It seems like people are always putting in their two cents. It’s ridiculous! You know they think they know what they’re talking about, but they don’t. Advice on tea is no different. “Organic teas are of a higher quality than other teas.” “Drinking tea prevents cancer.” These myths only help sell tea, but here are Three Truths About Three Tea Myths.
Green Tea is Better for You
The two types of camellia sinensis plants provide us with the six types of tea that exist. While it seems like that isn’t many, the variations are vast. This is due to the way the tea is processed and how and where it’s grown. The soil conditions, weather and care the plants receive all determine the end product.
Green teas are plucked and withered, then either fired or rolled and shaped. This processing gives brewed green tea a grassy flavor and a green color. Black teas are plucked and withered, then the leaves are rolled and shaped with fervor, and next oxidized and fired. Processing black tea this way results in a brew that’s a reddish color and tastes earthy and malty. Green tea is not better for you than any other tea. It’s simply different.
Black Tea Should Steep Longer Than Green, White, and Oolong Teas
The truth is that there are no hard and fast rules, like “black teas needs to be brewed longer than other teas.” Each situation needs to be evaluated separately. Large amounts of water, for instance, mean longer steeping times, as do whole leaves, while small, broken leaves require less steeping time. The best thing to do is keep tasting your tea until it is perfect, like a tea connoisseur.

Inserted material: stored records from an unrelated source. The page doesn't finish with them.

-- ==== Sys2Proof/Machine/Image.lean ====
section
/-! DEFINITION. The save image of a tile (R309 to R313): its byte stream, its blocks with their tags, and where they lie. -/
namespace Sys2Proof.Machine

/-- A byte string filled up with zeros to a length. -/
def padTo (n : Nat) (bs : List Byte) : List Byte := bs ++ List.replicate (n - bs.length) 0#8
/-- A byte string filled up to an 8-byte boundary (R311). -/
def padTo8 (bs : List Byte) : List Byte := padTo ((bs.length + 7) / 8 * 8) bs
/-- The bytes of some words. -/
def wordBytes (ws : List Word) : List Byte := ws.flatMap fun w => leBytes 4 w.toNat
/-- Bits packed into bytes, the first lowest. -/
def bitBytes : List Bool → List Byte
  | a :: b :: c :: d :: e :: f :: g :: h :: rest =>
    BitVec.ofNat 8 (a.toNat + 2 * b.toNat + 4 * c.toNat + 8 * d.toNat + 16 * e.toNat + 32 * f.toNat + 64 * g.toNat + 128 * h.toNat) ::
      bitBytes rest
  | [] => []
  | rest => [BitVec.ofNat 8 (rest.zipIdx.foldl (fun n p => n + p.1.toNat * 2 ^ p.2) 0)]
/-- The control registers in the order of R312, 48 bytes. -/
def Ctl.bytes (k : Ctl) : List Byte :=
  wordBytes [k.fpmode, k.fpstat, k.wavectl] ++ leBytes 8 k.uipc.toNat ++
    wordBytes [k.xferid, k.msc, k.rngseed, k.trapcause] ++ leBytes 8 k.trapaddr.toNat ++ leBytes 4 k.trapseq.toNat
/-- The divergence stack (R312): 32 entries of 16 bytes. -/
def dstackBytes (d : List (BitVec 48 × Word)) : List Byte :=
  padTo 512 (d.flatMap fun e => leBytes 8 e.1.toNat ++ leBytes 8 e.2.toNat)
/-- A stream register (R453): 32 bytes. -/
def Stream.bytes (x : Stream) : List Byte := padTo 32 (leBytes 8 x.base.toNat ++ wordBytes [x.stride, x.limit, x.count])
/-- The record of a wave (R312). -/
def Ctx.waveBytes (k : Ctx) : List Byte :=
  let r := k.regs
  let vs := (List.range k.live).map fun i => fget r.v i VReg.zero
  let fixed :=
    wordBytes ((List.range 63).map fun i => fget r.s i 0#32) ++ leBytes 8 r.sp.toNat ++
      leBytes 8 (r.pc.toNat + r.q % 512 * 2 ^ 48 + (k.gang.getD 127) % 128 * 2 ^ 57) ++ leBytes 4 r.exec.toNat ++
      wordBytes ((List.range 7).map fun i => fget r.m (i + 1) 0#32) ++ leBytes 4 (k.live + r.dstack.length * 2 ^ 16) ++
      dstackBytes r.dstack ++ ((List.range 8).flatMap fun i => (fget r.st i ⟨0, 0, 0, 0⟩).bytes) ++
      ((List.range 16).flatMap fun i => leBytes 64 (fget r.tm i 0#512).toNat) ++ k.ctl.bytes ++ leBytes 4 k.dseq ++
      padTo 64 (k.uiq.flatMap fun u => leBytes 6 u.handler.toNat ++ leBytes 2 u.xfer)
  padTo 2304 fixed ++ padTo8 ((vs.flatMap fun v => wordBytes v.lanes.toList) ++ (vs.flatMap fun v => leBytes 4 v.poison.toNat) ++
    bitBytes (vs.map (·.uniform)))
/-- The record of a path thread (R311), 128 bytes; the spec gives its parts, and the model their order within it. -/
def Ctx.threadBytes (k : Ctx) : List Byte :=
  let r := k.regs
  padTo 128 (wordBytes ((List.range 16).map fun i => fget r.s i 0#32) ++ leBytes 2 (r.sp.toNat % 2 ^ 16) ++ leBytes 4 r.pw.toNat ++
    leBytes 6 r.pc.toNat ++ leBytes 4 (k.hdr.thread + k.hdr.seq % 256 * 2 ^ 24) ++
    leBytes 4 (k.hdr.opkg % 256 + k.hdr.otile % 1024 * 2 ^ 8 + k.hdr.cls % 64 * 2 ^ 18) ++ leBytes 4 k.hdr.seg ++
    wordBytes [k.ctl.fpmode, k.ctl.fpstat, k.ctl.xferid, k.ctl.trapcause] ++ leBytes 8 k.ctl.uipc.toNat ++
    leBytes 8 k.ctl.trapaddr.toNat)
/-- The record of a gang (R311), 16 bytes. -/
def gangBytes (n : Nat) (g : Gang) (accmap : Nat) : List Byte :=
  leBytes 2 n ++ leBytes 2 g.members.length ++ leBytes 4 accmap ++ leBytes 4 g.pool.length ++ leBytes 4 g.rank
/-- The stream of a tile's image (R311). -/
def Saved.stream (x : Saved) (l swouts mask : Nat) : List Byte :=
  let waves := x.ctxs.filter fun p => !isPath p.1 && p.2.status == .stopped
  let threads := x.ctxs.filter fun p => isPath p.1
  let accmap := fun (g : Nat) => ((x.owners.filter fun p => p.2 == g).map fun p => 2 ^ p.1).sum
  let bars := (List.range 32).map fun b => match fget? x.bars b with | some y => y.word | none => 0#32
  let accs := (List.range 16).filter fun a => bitB mask a
  let accBytes := accs.flatMap fun a => (List.range 2048).flatMap fun i => leBytes 4 (fget x.acc (a * 2048 + i) 0)
  let key := scrKey x.tile x.lbase
  let word := fun (i : Nat) => x.bytes.readN (key + 4 * i) 4
  let loc := padTo8 (((List.range (x.lsize / 4)).flatMap fun i => leBytes 4 (word i)) ++
    bitBytes ((List.range (x.lsize / 4)).flatMap fun i => [x.full.contains (key / 4 + i), x.spois.contains (key / 4 + i)]))
  let parks := x.parks.flatMap fun p => leBytes 4 p.off ++ leBytes 4 p.lane ++ leBytes 8 p.op
  let body := wordBytes bars ++ (x.gangs.flatMap fun p => gangBytes p.1 p.2 (accmap p.1)) ++ (waves.flatMap fun p => p.2.waveBytes) ++
    (threads.flatMap fun p => p.2.threadBytes) ++ accBytes ++ loc ++ parks
  let head := leBytes 4 l ++ leBytes 4 x.tile ++ leBytes 4 swouts ++ leBytes 2 waves.length ++ leBytes 2 threads.length ++
    leBytes 4 (x.lsize / 1024) ++ leBytes 4 (64 + body.length) ++ leBytes 4 mask
  padTo 64 head ++ body
/-- Bytes of the stream in one block (R310). -/
def blockData : Nat := 4088
/-- Blocks that a stream of n bytes takes. -/
def blocksOf (n : Nat) : Nat := (n + blockData - 1) / blockData
/-- The bytes of a block of the stream, filled up with zeros. -/
def blockBytes (stream : List Byte) (i : Nat) : List Byte := padTo blockData ((stream.drop (i * blockData)).take blockData)
/-- The tag of a block (R310), under the key of a boot. -/
def blockTag (boot l tile swouts i : Nat) (data : List Byte) : Nat :=
  Config.hmac (Config.bootKey boot) (leBytes 2 l ++ leBytes 2 tile ++ leBytes 4 swouts ++ leBytes 4 i ++ data) % 2 ^ 64
/-- The free pages of a launch's detour area, as addresses (R156, R309): shadow pages that are not bound, the highest first, and that
no image uses. -/
def State.freeDetour (s : State) (x : Launch) : List Nat :=
  let bound := match x.vtag? with | some g => (fget s.txn.detPages g []).length | none => 0
  let n := x.r.detsize - mapPages x.r.detsize - bound
  ((List.range n).map fun i => x.r.detbase + (x.r.detsize - 1 - i) * 65536).filter fun a => !x.imgPages.contains (a / 65536)
/-- A page can hold part of an image: each of its 4 KiB blocks can be translated for a store by a die (R156). -/
def State.detourWritable (s : State) (d asid va : Nat) : Bool :=
  (List.range 16).all fun i => match s.detourPlace d asid (va + 4096 * i) with | .ok _ => true | .error _ => false
/-- n bytes written from a page's address up by a tile's supervisor, in whole lines. -/
def State.putBlock (s : State) (d asid va : Nat) (bs : List Byte) : State :=
  (List.range 64).foldl (fun s i =>
    match s.detourPlace d asid (va + 64 * i) with
    | .ok p => s.agentLater d p 64 (leNat ((bs.drop (64 * i)).take 64))
    | .error _ => s) s
/-- A block as it is read back: its bytes, whether a line of it is poisoned, and the physical address of its first line; none where it
cannot be translated (R313). -/
def State.getBlock (s : State) (d asid va : Nat) : Option (List Byte × Bool × Nat) :=
  let lines := (List.range 64).map fun i =>
    match s.translate d asid (va + 64 * i) 0 false true with
    | .ok (_, p) => some (if s.placeDead p then (0, true) else s.agentRead d p 64, addrOf p)
    | .error _ => none
  if lines.any Option.isNone then none
  else
    let rs := lines.filterMap fun x => x
    some (rs.flatMap fun r => leBytes 64 r.1.1, rs.any fun r => r.1.2, (rs.head?.map (·.2)).getD 0)
/-- An image written to pages of the detour area, its blocks in order (R310). -/
def State.putImage (s : State) (d asid boot l swouts : Nat) (x : Saved) (stream : List Byte) : State :=
  x.blocks.zipIdx.foldl (fun s b =>
    let data := blockBytes stream b.2
    s.putBlock d asid b.1 (data ++ leBytes 8 (blockTag boot l x.tile swouts b.2 data))) s
/-- Whether every block of an image bears its tag, or the physical address of the first one that does not (R313). -/
def State.checkImage (s : State) (d asid l : Nat) (x : Saved) : Option Nat :=
  x.blocks.zipIdx.findSome? fun b =>
    match s.getBlock d asid b.1 with
    | none => some 0
    | some (bs, bad, pa) =>
      if bad || leNat (bs.drop blockData) != blockTag x.boot l x.tile x.nth b.2 (bs.take blockData) then some pa else none

end Sys2Proof.Machine
end

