/-! ### Pre-emption (R206, R209) -/

/-- Mesh cycles from a pre-emption request to the end of its tier-1 window and to PREEMPTGRACE (R207). -/
def tier1Ticks : Nat := 98304 * meshTicks
/-- PREEMPTGRACE (R207). -/
def graceTicks : Nat := 1572864 * meshTicks
/-- An origin may be freed for a record: no tile of it is held or missing, and all its occupants have a lower priority (R206). -/
def State.yields (s : State) (x : Launch) (o : Nat × Nat) : Bool :=
  let ts := (x.at_ o).tiles
  let who := s.occupants ts
  s.originOk x o && ts.all (fun t => s.dieUp (dieOf t) && !s.holds.any fun h => h.tag != x.tag && h.has t) && !who.isEmpty &&
    who.all fun l => (s.launch l).r.prio < x.r.prio
/-- A pre-emption started for a candidate that has failed placement, if an origin can be freed for it (R206): the rectangle is held and
its occupants are asked to yield. -/
def State.startPreempt (s : State) (x : Launch) : State :=
  if s.preempts.any fun p => p.tag == x.tag && !p.victims.isEmpty then s
  else
    match x.origins.find? fun o => s.yields x o with
    | none => s
    | some o =>
      let vs := s.occupants (x.at_ o).tiles
      let s := { s with holds := s.holds.filter (fun (h : Hold) => h.tag != x.tag) ++ [(⟨x.tag, x.r.prio, o.1, o.2, x.r.w, x.r.h⟩ : Hold)],
                        preempts := s.preempts.filter (fun (p : Preempt) => p.tag != x.tag) ++ [(⟨x.tag, vs, s.now⟩ : Preempt)] }
      let s := vs.foldl (fun s l =>
        (s.updLaunch l fun y => { y with tier := max y.tier (if y.r.persist then 2 else 1) }).pend .switchOut { lidx := l }) s
      (s.after tier1Ticks .tier1WindowClose { val := x.tag, off := s.now }).after graceTicks .preemptgrace
        { val := x.tag, off := s.now }
/-- Mesh cycles of failed placement after which a rectangle is held (R194). -/
def starveTicks : Nat := 2 ^ 20 * meshTicks
/-- A candidate has failed placement (R194, R206). -/
def State.failedPlacement (s : State) (x : Launch) : State :=
  let s := if (s.queue x.queue).failT.any fun f => f.1 == x.tag then s
    else (s.updQueue x.queue fun y => { y with failT := some (x.tag, s.now) }).after starveTicks .placementHold
      { q := x.queue, val := s.now, off := x.tag }
  s.startPreempt x
/-- PLACEMENT_HOLD (R194): the candidate at the highest level of its die that has failed placement for 2^20 mesh cycles holds the
rectangle at its own origin, once no other record holds a tile of it and it has no hold of R206 in force. -/
def execPlacementHold (s : State) : Out :=
  let q := s.arg.q
  let a := s.arg
  .next (if (s.queue q).failT != some (a.off, a.val) then s
    else
      let (cs, s) := s.candidates (queueDie q)
      let top := (cs.map fun c => c.1.r.prio).foldl max 0
      let later := s.after (1024 * meshTicks) .placementHold a
      match cs.find? fun c => c.1.tag == a.off with
      | none => later
      | some (x, _) =>
        let r := x.r
        let mine := s.holds.any fun h => h.tag == x.tag
        let other := x.tiles.any fun t => s.holds.any fun h => h.tag != x.tag && h.has t
        if mine || r.prio != top || other then later
        else { s with holds := s.holds ++ [⟨x.tag, r.prio, r.x0, r.y0, r.w, r.h⟩] })
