/-! ### BAR 2 (R143, R144, R162) -/

/-- A refused access of BAR 2 counted (R143). -/
def State.bar2Bad (s : State) (d : Nat) : State := s.updBar0 d fun b => { b with bar2flt := sat 0xFF (b.bar2flt + 1) }
/-- The pieces of an access, cut at lines: offset in the access, and length. -/
def linePieces (va : Nat) : Nat → Nat → Nat → List (Nat × Nat)
  | 0, _, _ => []
  | f + 1, o, n =>
    if n == 0 then [] else
      let m := min n (64 - (va + o) % 64)
      (o, m) :: linePieces va f (o + m) (n - m)
/-- Where BAR 2 sends each piece of an access (R143): device places only. -/
def State.bar2Places (s : State) (d off n acc : Nat) : Option (List (Nat × Nat × Nat × Nat)) :=
  let b := (s.die d).bar0.bar2cfg.toNat
  let va := bits b 47 30 * 2 ^ 30 + off
  if !bitB b 8 || !globalVa (va + n - 1) then none
  else
    (linePieces va (n / 64 + 2) 0 n).foldr (fun (p : Nat × Nat) r =>
      match r, s.translate d (bits b 7 0) (va + p.1) acc false true with
      | some l, .ok (f, .dev k a) => if f.cls < 2 then some ((p.1, p.2, k, a) :: l) else none
      | _, _ => none) (some [])
/-- BAR2_WRITE (R143, R162): DIRECT-class stores in their order of arrival, through the slices of the port's die (R90, R165). -/
def execBar2Write (s : State) : Out :=
  let a := s.arg
  let d := a.die
  let len := a.data.length
  .next (if !s.reaches d a.off len (2 ^ (s.die d).bar0.bar2Log) || s.recovery || (s.die d).tdi == 3 || len == 0 then s
    else
      match s.bar2Places d a.off len 1 with
      | none => s.bar2Bad d
      | some ps =>
        let (n, s) := s.fresh
        let a := if a.id == 0 then { a with id := n } else a
        if s.postedAhead d a.id then s.postLater .bar2Write a
        else
          match s.linesFor d ((ps.flatMap fun p => placeLines (.dev p.2.2.1 p.2.2.2) p.2.1 true).eraseDups) ⟨.bar2Write, a⟩ with
          | (false, s) => s
          | (true, s) =>
            ps.foldl (fun s (p : Nat × Nat × Nat × Nat) =>
              s.agentStore d (.dev p.2.2.1 p.2.2.2) p.2.1 (leNat ((a.data.drop p.1).take p.2.1)) false) s)
/-- BAR2_READ (R143, R144): coherent loads, or Completer Abort; the bytes of a poisoned line are free values. -/
def execBar2Read (s : State) : Out :=
  let a := s.arg
  let d := a.die
  .next (if !s.reaches d a.off a.width (2 ^ (s.die d).bar0.bar2Log) then s
    else if s.recovery then s
    else if (s.die d).tdi == 3 then s.reply (some (allOnes a.width))
    else
      match s.bar2Places d a.off a.width 0 with
      | none => (s.reply none).bar2Bad d
      | some ps =>
        let (n, s) := s.fresh
        let a := if a.id == 0 then { a with id := n } else a
        if s.postedAhead d a.id then s.postLater .bar2Read a
        else
        match s.linesFor d ((ps.flatMap fun p => placeLines (.dev p.2.2.1 p.2.2.2) p.2.1 false).eraseDups) ⟨.bar2Read, a⟩ with
        | (false, s) => s
        | (true, s) =>
        let r := ps.foldl (fun (r : Nat × State) (p : Nat × Nat × Nat × Nat) =>
          let bytes := if r.2.linePoison (lineOf p.2.2.1) then
              (List.range p.2.1).foldl (fun (w : Nat × State) i =>
                let (v, t) := w.2.freeW
                (w.1 + v.toNat % 256 * 2 ^ (8 * i), t)) (0, r.2)
            else (r.2.devRead p.2.2.1 p.2.1, r.2)
          (r.1 + bytes.1 * 2 ^ (8 * p.1), bytes.2)) (0, s)
        r.2.reply (some r.1))

end Sys2Proof.Machine
end

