-- ==== Sys2Proof/Machine/Step.lean ====
section
/-! DEFINITION. One step of the machine: the move that happens next, and the instruction or event it runs. -/
namespace Sys2Proof.Machine

/-- What can happen next when nothing is forced. -/
inductive Move where
  /-- The i-th event that is ready. -/
  | event (i : Nat)
  /-- The i-th timed event, which is due. -/
  | timer (i : Nat)
  /-- A message moves one link (R43, R44). -/
  | msg (id : Nat)
  /-- A wave that has waited to issue for too long becomes urgent (R201). -/
  | urgent (t c : Nat)
  /-- A context issues (R199, R202). -/
  | issue (t c : Nat)
  /-- A posted HOST store reaches system memory (R289). -/
  | posted (i : Nat)
  deriving DecidableEq, Repr

/-- Messages that may move: those that an output grants (R47, R48, R52). -/
def State.movable (s : State) : List Move := (s.msgs.filter s.mayMove).map fun m => .msg m.id
/-- Every move that can happen next; the first is taken unless `sched` says otherwise. -/
def State.moves (s : State) : List Move :=
  ((List.range s.pending.length).filter fun i => (s.pending[i]?).any s.mayRun).map .event ++
    ((List.range s.timers.length).filter fun i => (s.timers[i]?).any fun e => decide (e.1 ≤ s.now) && s.mayRun e.2).map .timer ++
    s.movable ++ s.overdues.map (fun p => .urgent p.1 p.2) ++ s.issuers.map (fun p => .issue p.1 p.2) ++
    ((List.range s.mem.posted.length).filter s.mayLand).map .posted

/-- A hardware event runs with what it concerns. -/
def State.runEvent (s : State) (e : Event) : Host.Outcome State Fault Refusal := exec e.what { s with arg := e.arg }

/-- A forced move. -/
def State.act (s : State) : Actor → Host.Outcome State Fault Refusal
  | .posted i => .next (s.land i)
  | .act e => s.runEvent e
  | .issue t c => s.issue t c
  | .fw t i => exec i { s with cur := (t, sysCtx) }
  | .pass n => .next { s with now := s.now + n }

/-- One of the moves. -/
def State.move (s : State) : Move → Host.Outcome State Fault Refusal
  | .event i =>
    match s.pending[i]? with
    | none => .next s
    | some e => ({ s with pending := s.pending.eraseIdx i }.takeSlot e).runEvent e
  | .timer i =>
    match s.timers[i]? with
    | none => .next s
    | some e => ({ s with timers := s.timers.eraseIdx i }.takeSlot e.2).runEvent e.2
  | .msg id => s.runEvent ⟨.flitForward, { id := id }⟩
  | .urgent t c => s.runEvent ⟨.waveUrgent, { tile := t, ctx := c }⟩
  | .issue t c => s.issue t c
  | .posted i => .next (s.land i)

/-- Whether a forced move may happen without power: only a package cold reset (R29, R38). -/
def Actor.wakes : Actor → Bool
  | .act e => e.what == .packageColdReset
  | _ => false

/-- One step: the forced move at the head of the agenda, or else the move that `sched` picks among those that can happen, or
else time passes.  Without power nothing happens but a package cold reset (R29). -/
def step (s : State) : Host.Outcome State Fault Refusal :=
  match s.agenda with
  | a :: rest => if !s.power && !a.wakes then .fault .powerOff else { s with agenda := rest }.act a
  | [] =>
    if !s.power then .fault .powerOff
    else
      let ms := s.moves
      let i := s.sched.headD 0 % ms.length
      match ms[i]? with
      | none => .next s.idle
      | some m => { s with sched := s.sched.tail }.move m

/-- The address at which `withFetchWord` places its instruction, and the leaf of its page: GLOBAL, pinned to stack 0, frame
0. -/
def bootVa : Nat := 0x1000
/-- The leaf that maps it. -/
def bootLeaf : Leaf :=
  { cls := 0, home := 2, hsel := 0, frame := 0, x := true, w := true, r := true, size := 4096 }
/-- The context that runs it: wave 0 of launch 0, at its first instruction (R246). -/
def bootCtx : Ctx := { Ctx.init with status := .ready, regs := { Regs.init with pc := BitVec.ofNat 48 bootVa } }
/-- s with one instruction placed where the next step fetches: die 0 in service, a launch with TXN = 0 running on tile 0, its
wave 0 ready with the instruction at its PC, the page in the tile's L1 TLB, and its line in the instruction cache.  This stands for what
bring-up, a queue and an admission do (log 5). -/
def State.withFetchWord (s : State) (_nbits w : Nat) : State :=
  let s := s.setDie 0 { s.die 0 with inService := true, leftOut := false, resetting := false, stopped := false, chans := [], unlisted := false }
  let s := { s with launches := fset s.launches 0 { Launch.init with run := 1 } }
  let ds : FMap Die := s.dies.map fun p => (p.1, { p.2 with chans := [], leftOut := false, unlisted := false })
  let s := { s with power := true, agenda := [.issue 0 0], dies := ds, ops := s.ops.filter fun (p : Nat × Op) => p.2.kind != OpKind.fetch }
  let k := match s.locOf bootLeaf 0 bootVa with | some (.dev k _) => k | _ => 0
  let t := s.tile 0
  let t := { t.setCtx 0 bootCtx with stopped := false }
  let t := { t with un := { t.un with tlb := fset t.un.tlb (tlbKey (s.queue 0).asid bootVa 4096) bootLeaf, xfault := [], ic := [k / 64] } }
  (s.setTile 0 t).updMem fun m => { m with hbm := m.hbm.writeN k 8 (w % 2 ^ 64), home := fdel m.home (k / 64) }

end Sys2Proof.Machine
end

Black Tea Has More Caffeine Than Green, White, and Oolong Teas
The rules of caffeine content in teas are not set in stone either. While most tea has less caffeine than coffee, the amount of caffeine in each tea varies due to where and how it is grown, but mostly according to how it has been processed. Roasting, aging and fermenting all diminish tea’s caffeine content. Two green teas from China can have very different caffeine contents, while a green tea may have more caffeine than a black tea that has been through much processing. Researchers studied the subject and found that tea type had no impact on caffeine content; however, they did find that steeping longer increased caffeine levels quite a bit in some teas.
Drinking tea contributes to your health and emotional well-being, and it is not a pastime, but an experience. Drink more tea!